Sois belle et disruptive

La tentation est grande pour une jeune fille de jouer avec son look pour espérer gagner de l’argent en vendant bijoux ou cosmétique. Mais il ne suffit pas d’être jolie et de multiplier les codes promo pour devenir Kim Kardashian. «Le domaine de l’influence mode-beauté est saturé, avec beaucoup de concurrence. C’est très difficile de percer. Il faut pouvoir se démarquer, aller contre les stéréotypes, disrupter, être créatif, en misant sur d’autres valeurs comme le body positive ou les images sans filtre. Mais encore une fois, c’est une loterie.»

influenceur demande beaucoup de compétences et de travail»
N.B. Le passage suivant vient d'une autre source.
-- ==== Sys2Proof/Config.lean ====
section
/-! DEFINITION. The block's parameters (00_scope.md R7). The widths of R7 are the types of Word.lean, FAILURE_KINDS = 1 is the one
constructor of FailureKind, and the byte order is wordOf in Decode.lean. -/

namespace Sys2Proof.Config

/-- `VARIANT_COUNT` (R7, R31). -/
def variantCount : Nat := 35

/-- `FAIL_TAG`, what `tag` holds on a decode failure (R7, R29; decision D3 of the spec). -/
def failTag : Tag := 63#6

/-- The values named for `on_decode_failure`, what the external loop does after a failure (R205,
92_eei_decisions.md D18). The spec's list is open-ended, hence `other`. -/
inductive OnDecodeFailure where
  | halt
  | skip
  | report
  | other (policy : Nat)
  deriving DecidableEq, Repr, Inhabited

/-- What an external fetch stage may do on an odd fetch address (R43, 92_eei_decisions.md D12). The spec names no closed
list, hence `other`. -/
inductive FetchAlignment where
  | requires
  | wraps
  | faults
  | other (policy : Nat)
  deriving DecidableEq, Repr, Inhabited

/-- OPEN (R7): a parameter of the external loop, which never changes what the block outputs. No body, and no definition
of the block reads it (log entry 6). -/
opaque onDecodeFailure : OnDecodeFailure

/-- OPEN (R7): a parameter of the external fetch stage, "unused by the block". No body, and no definition of the block
reads it (log entry 6). -/
opaque fetchAlignment : FetchAlignment

end Sys2Proof.Config
end

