/-- The row has an instruction word (the other rows are events of other agents). -/
def Instr.isWord : Instr → Bool
  | .lit _ => true
  | .addN32 _ _ _ _ => true
  | .subN32 _ _ _ _ => true
  | .mulN32 _ _ _ _ => true
  | .mulhiS32 _ _ _ _ => true
  | .mulhiN32 _ _ _ _ => true
  | .madN32 _ _ _ _ => true
  | .andN32 _ _ _ _ => true
  | .orN32 _ _ _ _ => true
  | .xorN32 _ _ _ _ => true
  | .shlN32 _ _ _ _ => true
  | .shrN32 _ _ _ _ => true
  | .shrS32 _ _ _ _ => true
  | .minS32 _ _ _ _ => true
  | .minN32 _ _ _ _ => true
  | .maxS32 _ _ _ _ => true
  | .maxN32 _ _ _ _ => true
  | .seqN32 _ _ _ _ => true
  | .sltS32 _ _ _ _ => true
  | .sltN32 _ _ _ _ => true
  | .selN32 _ _ _ _ => true
  | .popN32 _ _ _ => true
  | .clzN32 _ _ _ => true
  | .brevN32 _ _ _ => true
  | .addsS32 _ _ _ _ => true
  | .subsS32 _ _ _ _ => true
  | .addsN32 _ _ _ _ => true
  | .subsN32 _ _ _ _ => true
  | .bfxN32 _ _ _ _ => true
  | .bfiN32 _ _ _ _ => true
  | .addImmN32 _ _ _ _ => true
  | .waveAddImmN32 _ _ _ _ => true
  | .addN64 _ _ _ _ => true
  | .subN64 _ _ _ _ => true
  | .addxN64 _ _ _ _ => true
  | .addxS64 _ _ _ _ => true
  | .shlN64 _ _ _ _ => true
  | .shrN64 _ _ _ _ => true
  | .shrS64 _ _ _ _ => true
  | .andN64 _ _ _ _ => true
  | .orN64 _ _ _ _ => true
  | .xorN64 _ _ _ _ => true
  | .seqN64 _ _ _ _ => true
  | .sltS64 _ _ _ _ => true
  | .sltN64 _ _ _ _ => true
  | .mulwN32 _ _ _ _ => true
  | .mulwS32 _ _ _ _ => true
  | .waveAddN32 _ _ _ _ => true
  | .waveSubN32 _ _ _ _ => true
  | .waveMulN32 _ _ _ _ => true
  | .waveMulhiS32 _ _ _ _ => true
  | .waveMulhiN32 _ _ _ _ => true
  | .waveMadN32 _ _ _ _ => true
  | .waveAndN32 _ _ _ _ => true
  | .waveOrN32 _ _ _ _ => true
  | .waveXorN32 _ _ _ _ => true
  | .waveShlN32 _ _ _ _ => true
  | .waveShrN32 _ _ _ _ => true
  | .waveShrS32 _ _ _ _ => true
  | .waveMinS32 _ _ _ _ => true
  | .waveMinN32 _ _ _ _ => true
  | .waveMaxS32 _ _ _ _ => true
  | .waveMaxN32 _ _ _ _ => true
  | .waveSeqN32 _ _ _ _ => true
  | .waveSltS32 _ _ _ _ => true
  | .waveSltN32 _ _ _ _ => true
  | .waveSelN32 _ _ _ _ => true
  | .wavePopN32 _ _ _ => true
  | .waveClzN32 _ _ _ => true
  | .waveBrevN32 _ _ _ => true
  | .waveAddsS32 _ _ _ _ => true
  | .waveSubsS32 _ _ _ _ => true
  | .waveAddsN32 _ _ _ _ => true
  | .waveSubsN32 _ _ _ _ => true
  | .waveBfxN32 _ _ _ _ => true
  | .waveBfiN32 _ _ _ _ => true
  | .waveAddN64 _ _ _ _ => true
  | .waveSubN64 _ _ _ _ => true
  | .waveSltN64 _ _ _ _ => true
  | .addF32 _ _ _ _ => true
  | .addF32Rne _ _ _ _ => true
  | .addF32Rtz _ _ _ _ => true
  | .addF32Rup _ _ _ _ => true
  | .addF32Rdn _ _ _ _ => true
  | .subF32 _ _ _ _ => true
  | .subF32Rne _ _ _ _ => true
  | .subF32Rtz _ _ _ _ => true
  | .subF32Rup _ _ _ _ => true
  | .subF32Rdn _ _ _ _ => true
  | .mulF32 _ _ _ _ => true
  | .mulF32Rne _ _ _ _ => true
  | .mulF32Rtz _ _ _ _ => true
  | .mulF32Rup _ _ _ _ => true
  | .mulF32Rdn _ _ _ _ => true
  | .fmaF32 _ _ _ _ => true
  | .fmaF32Rne _ _ _ _ => true
  | .fmaF32Rtz _ _ _ _ => true
  | .fmaF32Rup _ _ _ _ => true
  | .fmaF32Rdn _ _ _ _ => true
  | .minF32 _ _ _ _ => true
  | .maxF32 _ _ _ _ => true
  | .ceqF32 _ _ _ _ => true
  | .cltF32 _ _ _ _ => true
  | .cleF32 _ _ _ _ => true
  | .cunF32 _ _ _ _ => true
  | .addF16 _ _ _ _ => true
  | .mulF16 _ _ _ _ => true
  | .fmaF16 _ _ _ _ => true
  | .addBf16 _ _ _ _ => true
  | .mulBf16 _ _ _ _ => true
  | .fmaBf16 _ _ _ _ => true
  | .addF64 _ _ _ _ => true
  | .addF64Rne _ _ _ _ => true
  | .addF64Rtz _ _ _ _ => true
  | .addF64Rup _ _ _ _ => true
  | .addF64Rdn _ _ _ _ => true
  | .subF64 _ _ _ _ => true
  | .subF64Rne _ _ _ _ => true
  | .subF64Rtz _ _ _ _ => true
  | .subF64Rup _ _ _ _ => true
  | .subF64Rdn _ _ _ _ => true
  | .mulF64 _ _ _ _ => true
  | .mulF64Rne _ _ _ _ => true
  | .mulF64Rtz _ _ _ _ => true
  | .mulF64Rup _ _ _ _ => true
  | .mulF64Rdn _ _ _ _ => true
  | .fmaF64 _ _ _ _ => true
  | .fmaF64Rne _ _ _ _ => true
  | .fmaF64Rtz _ _ _ _ => true
  | .fmaF64Rup _ _ _ _ => true
  | .fmaF64Rdn _ _ _ _ => true
  | .minF64 _ _ _ _ => true
  | .maxF64 _ _ _ _ => true
  | .ceqF64 _ _ _ _ => true
  | .cltF64 _ _ _ _ => true
  | .cleF64 _ _ _ _ => true
  | .cunF64 _ _ _ _ => true
  | .absF64 _ _ _ => true
  | .negF64 _ _ _ => true
  | .classF64 _ _ _ => true
  | .divF32 _ _ _ _ => true
  | .sqrtF32 _ _ _ => true
  | .rcpF32 _ _ _ => true
  | .rsqF32 _ _ _ => true
  | .exp2F32 _ _ _ => true
  | .log2F32 _ _ _ => true
  | .sinpiF32 _ _ _ => true
  | .cospiF32 _ _ _ => true
  | .absF32 _ _ _ => true
  | .negF32 _ _ _ => true
  | .classF32 _ _ _ => true
  | .absF16 _ _ _ => true
  | .negF16 _ _ _ => true
  | .absBf16 _ _ _ => true
  | .negBf16 _ _ _ => true
  | .divF64 _ _ _ _ => true
  | .sqrtF64 _ _ _ => true
  | .rcpF64 _ _ _ => true
  | .rsqF64 _ _ _ => true
  | .exp2F64 _ _ _ => true
  | .log2F64 _ _ _ => true
  | .cnvF64F32 _ _ _ _ => true
  | .cnvF32F64 _ _ _ => true
  | .cnvF32F16 _ _ _ _ => true
  | .cnvF16F32 _ _ _ => true
  | .cnvF32Bf16 _ _ _ _ => true
  | .cnvBf16F32 _ _ _ => true
  | .cnvF64F16 _ _ _ _ => true
  | .cnvF64Bf16 _ _ _ _ => true
  | .cnvF32S32 _ _ _ _ => true
  | .cnvF32N32 _ _ _ _ => true
  | .cnvS32F32 _ _ _ _ => true
  | .cnvN32F32 _ _ _ _ => true
  | .cnvF64S32 _ _ _ _ => true
  | .cnvF64N32 _ _ _ _ => true
  | .cnvS32F64 _ _ _ => true
  | .cnvN32F64 _ _ _ => true
  | .cnvF64S64 _ _ _ _ => true
  | .cnvF64N64 _ _ _ _ => true
  | .cnvS64F64 _ _ _ _ => true
  | .cnvN64F64 _ _ _ _ => true
  | .cnvS64F32 _ _ _ _ => true
  | .cnvN64F32 _ _ _ _ => true
  | .cnvS32S16 _ _ _ _ => true
  | .cnvS32N16 _ _ _ _ => true
  | .cnvS32S8 _ _ _ _ => true
  | .cnvS32N8 _ _ _ _ => true
  | .cnvS32S64 _ _ _ => true
  | .cnvN32N64 _ _ _ => true
  | .rintF32 _ _ _ _ => true
  | .rintF64 _ _ _ _ => true
  | .ballot _ _ => true
  | .vany _ _ _ => true
  | .vall _ _ _ => true
  | .mpop _ _ _ => true
  | .mffs _ _ _ => true
  | .lsel _ _ _ _ => true
  | .lbck _ _ _ _ => true
  | .lfwd _ _ _ _ => true
  | .lmir _ _ _ _ => true
  | .bcast _ _ _ _ => true
  | .scanN32 _ _ _ => true
  | .xscanN32 _ _ _ => true
  | .redaddN32 _ _ _ => true
  | .redminS32 _ _ _ => true
  | .redmaxS32 _ _ _ => true
  | .redandN32 _ _ _ => true
  | .redorN32 _ _ _ => true
  | .redaddF32 _ _ _ => true
  | .br _ => true
  | .bz _ => true
  | .bnz _ => true
  | .call _ => true
  | .split _ => true
  | .bl _ => true
  | .brk _ => true
  | .join => true
  | .ret => true
  | .jr _ => true
  | .jalr _ _ => true
  | .waitc _ _ _ _ _ => true
  | .yield => true
  | .exit => true
  | .svc _ => true
  | .trap _ => true
  | .eret => true
  | .rsr _ _ _ => true
  | .wsr _ _ => true
  | .vrsr _ _ _ => true
  | .vwsr _ _ => true
  | .clk _ _ => true
  | .win _ => true
  | .leave _ => true
  | .ldN8 _ _ _ _ => true
  | .ldS8 _ _ _ _ => true
  | .ldN16 _ _ _ _ => true
  | .ldS16 _ _ _ _ => true
  | .ld32 _ _ _ _ => true
  | .ld64 _ _ _ _ => true
  | .ldUniN8 _ _ _ _ => true
  | .ldUniS8 _ _ _ _ => true
  | .ldUniN16 _ _ _ _ => true
  | .ldUniS16 _ _ _ _ => true
  | .ldUni32 _ _ _ _ => true
  | .ldUni64 _ _ _ _ => true
  | .st8 _ _ _ _ => true
  | .st16 _ _ _ _ => true
  | .st32 _ _ _ _ => true
  | .st64 _ _ _ _ => true
  | .stUni8 _ _ _ _ => true
  | .stUni16 _ _ _ _ => true
  | .stUni32 _ _ _ _ => true
  | .stUni64 _ _ _ _ => true
  | .stcN32 _ _ _ => true
  | .stcN64 _ _ _ => true
  | .amaddN32 _ _ _ _ => true
  | .amaddN64 _ _ _ _ => true
  | .amaddF32 _ _ _ _ => true
  | .amaddF64 _ _ _ _ => true
  | .amminS32 _ _ _ _ => true
  | .ammaxS32 _ _ _ _ => true
  | .amminN32 _ _ _ _ => true
  | .ammaxN32 _ _ _ _ => true
  | .amandN32 _ _ _ _ => true
  | .amorN32 _ _ _ _ => true
  | .amxorN32 _ _ _ _ => true
  | .amswpN32 _ _ _ _ => true
  | .amswpN64 _ _ _ _ => true
  | .amcasN32 _ _ _ _ => true
  | .amcasN64 _ _ _ _ => true
  | .fence _ _ => true
  | .cwb _ _ _ => true
  | .cinv _ _ _ => true
  | .cinvd _ _ _ => true
  | .pref _ _ _ => true
  | .aopen _ _ _ => true
  | .aopennb _ _ _ => true
  | .aredF32 _ _ _ => true
  | .aredF64 _ _ _ => true
  | .aredS32 _ _ _ => true
  | .aredS64 _ _ _ => true
  | .aseal _ _ => true
  | .asnap _ _ => true
  | .aqry _ _ => true
  | .mmaF64 _ _ _ => true
  | .mmaF32 _ _ _ => true
  | .mmaF16 _ _ _ => true
  | .mmaBf16 _ _ _ => true
  | .mmaE4m3 _ _ _ => true
  | .mmaE5m2 _ _ _ => true
  | .mmaE3m2 _ _ _ => true
  | .mmaE2m3 _ _ _ => true
  | .mmaE2m1 _ _ _ => true
  | .mmaMxi8 _ _ _ => true
  | .mmaE4m3E5m2 _ _ _ => true
  | .mmaE5m2E4m3 _ _ _ => true
  | .mmaE3m2E2m3 _ _ _ => true
  | .mmaE2m3E3m2 _ _ _ => true
  | .mmafF64 _ _ _ => true
  | .mmafF32 _ _ _ => true
  | .mmafF16 _ _ _ => true
  | .mmafBf16 _ _ _ => true
  | .mmafE4m3 _ _ _ => true
  | .mmafE5m2 _ _ _ => true
  | .mmafE3m2 _ _ _ => true
  | .mmafE2m3 _ _ _ => true
  | .mmafE2m1 _ _ _ => true
  | .mmafMxi8 _ _ _ => true
  | .mmafE4m3E5m2 _ _ _ => true
  | .mmafE5m2E4m3 _ _ _ => true
  | .mmafE3m2E2m3 _ _ _ => true
  | .mmafE2m3E3m2 _ _ _ => true
  | .cvtmxE4m3F32 _ _ _ => true
  | .cvtmxE5m2F32 _ _ _ => true
  | .cvtmxE3m2F32 _ _ _ => true
  | .cvtmxE2m3F32 _ _ _ => true
  | .cvtmxE2m1F32 _ _ _ => true
  | .cvtmxMxi8F32 _ _ _ => true
  | .dqmxE4m3F32 _ _ _ => true
  | .dqmxE5m2F32 _ _ _ => true
  | .dqmxE3m2F32 _ _ _ => true
  | .dqmxE2m3F32 _ _ _ => true
  | .dqmxE2m1F32 _ _ _ => true
  | .dqmxMxi8F32 _ _ _ => true
  | .scaccF32 _ _ => true
  | .scaccF64 _ _ => true
  | .amxrd _ _ => true
  | .amxclr _ => true
  | .fdef _ _ => true
  | .fcall _ _ _ => true
  | .fret _ _ => true
  | .finv _ => true
  | .fstat _ _ _ => true
  | .fpre _ _ => true
  | .copy _ _ => true
  | .copybox _ _ => true
  | .copyred _ _ => true
  | .cseal _ => true
  | .cwait _ => true
  | .twaitany _ => true
  | .twaitall _ => true
  | .tffr _ _ => true
  | .gview _ _ => true
  | .gstn _ _ _ => true
  | .grst _ _ => true
  | .gprol _ _ => true
  | .gproladd _ _ => true
  | .gred _ _ => true
  | .binit _ _ => true
  | .barv _ => true
  | .bwait _ => true
  | .bexp _ _ => true
  | .spop _ _ => true
  | .spush _ _ _ => true
  | .tagclr _ => true
  | .tagrd _ => true
  | .launch _ _ => true
  | .dwait _ _ => true
  | .gbar => true
  | .waitConditionMet _ _ => false
  | .waitExchangeTimeout _ _ => false
  | .vacancyFill _ => false
  | .deferredFaultDelivery _ _ => false
  | .quantumExpiry _ _ => false
  | .detCommitPhase _ => false
  | .loadDataReturn _ _ _ => false
  | .storePerformed _ _ _ => false
  | .atomicPerformed _ _ _ => false
  | .cacheEviction _ _ _ => false
  | .pageWalk _ _ _ => false
  | .matrixStep _ _ => false
  | .scaccRow _ _ => false
  | .leaveGrant _ => false
  | .temperatureThreshold _ _ => false
  | .copyChunk _ _ _ _ => false
  | .engineStreamPush _ _ _ => false
  | .gridTransferRow _ _ _ _ => false
  | .accumulationArrival _ => false
  | .lineSeal _ _ _ => false
  | .frameSpill _ => false
  | .frameReload _ => false
  | .fsSearch _ _ _ => false
  | .fsHitIncrement _ => false
  | .fsInsert _ => false
  | .fsDefinitionApply _ _ => false
  | .fsInvalidationApply _ _ => false
  | .fsPreloadPlacement _ => false
  | .fsBucketSpill _ _ _ => false
  | .launchQueueRegister _ _ _ _ _ _ _ => false
  | .tailWrite _ _ _ => false
  | .dependenceSignalWrite _ _ _ => false
  | .bindCrew _ _ _ _ _ _ _ => false
  | .parkedCrewPreemption _ _ => false
  | .gridCompletion _ => false
  | .gridTerminationRequest _ _ => false
  | .hostDriverTermination _ => false
  | .preemptionRequest _ => false
  | .crewSave _ _ => false
  | .localImageWriteback _ _ _ => false
  | .bucketMove _ _ => false
  | .hostMemReadOwnership _ => false
  | .hostMemReadShared _ => false
  | .hostMemWrite _ _ => false
  | .bisnpResponse _ _ _ => false
  | .hostSnoopInvalidate _ => false
  | .hostSnoopData _ => false
  | .linkFlitReceive _ _ _ => false
  | .linkRetryRequest _ _ => false
  | .linkRetrain _ _ => false
  | .peerRemoteTransaction _ _ _ _ _ _ => false
  | .fabricDomainFormation _ _ _ => false
  | .heartbeatSend => false
  | .heartbeatReceive _ => false
  | .deviceDead _ => false
  | .deadDeviceScrub _ => false
  | .replicaCollapse _ _ _ _ _ _ => false
  | .pteChange _ _ _ _ => false
  | .contextCreate _ _ _ _ _ _ _ => false
  | .contextTeardown _ => false
  | .powerOn _ _ _ _ _ _ => false
  | .spdmRequest _ _ => false
  | .illegalInstruction => false
  | .instructionFetchFault => false
  | .deviceQueueRecord _ => false

end Sys2Proof
end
Laura Golay, responsable communication pour l’association CIAO

Peu d’influenceurs en Suisse

Pour 50 millions de créateurs de contenu dans le monde, 2 millions seulement en vivent*. En Suisse, seuls le grand JD brasse des millions de vues avec ses vidéos sur le paranormal et la mannequin Kristina Bazan cumule les followers en jouant la Shiva artistique (photo, chant, écriture). «Les influenceurs ont généralement d’autres sources de revenu, et souvent un métier dans la communication. Les compétences apprises sont très utiles dans le monde professionnel, pour gérer les réseaux sociaux d’une entreprise, par exemple», conclut Laura Golay.

Cadre légal

En Suisse, la loi sur le travail interdit, à quelques exceptions près, d’employer des mineurs de moins de 15 ans. Mais une personne qui génère des recettes grâce à son compte Instagram, TikTok ou sa chaîne YouTube tombe sous le statut d’indépendant. Auquel cas, les parents sont les représentants légaux de leur enfant jusqu’à sa majorité. L’autorité de protection de l’enfant peut toutefois intervenir si le bien-être de celui-ci est menacé ou qu’il existe un conflit d’intérêts entre les parents et l’enfant. À noter que la Suisse a ratifié la Convention de l’ONU relative aux droits de l’enfant en 1997.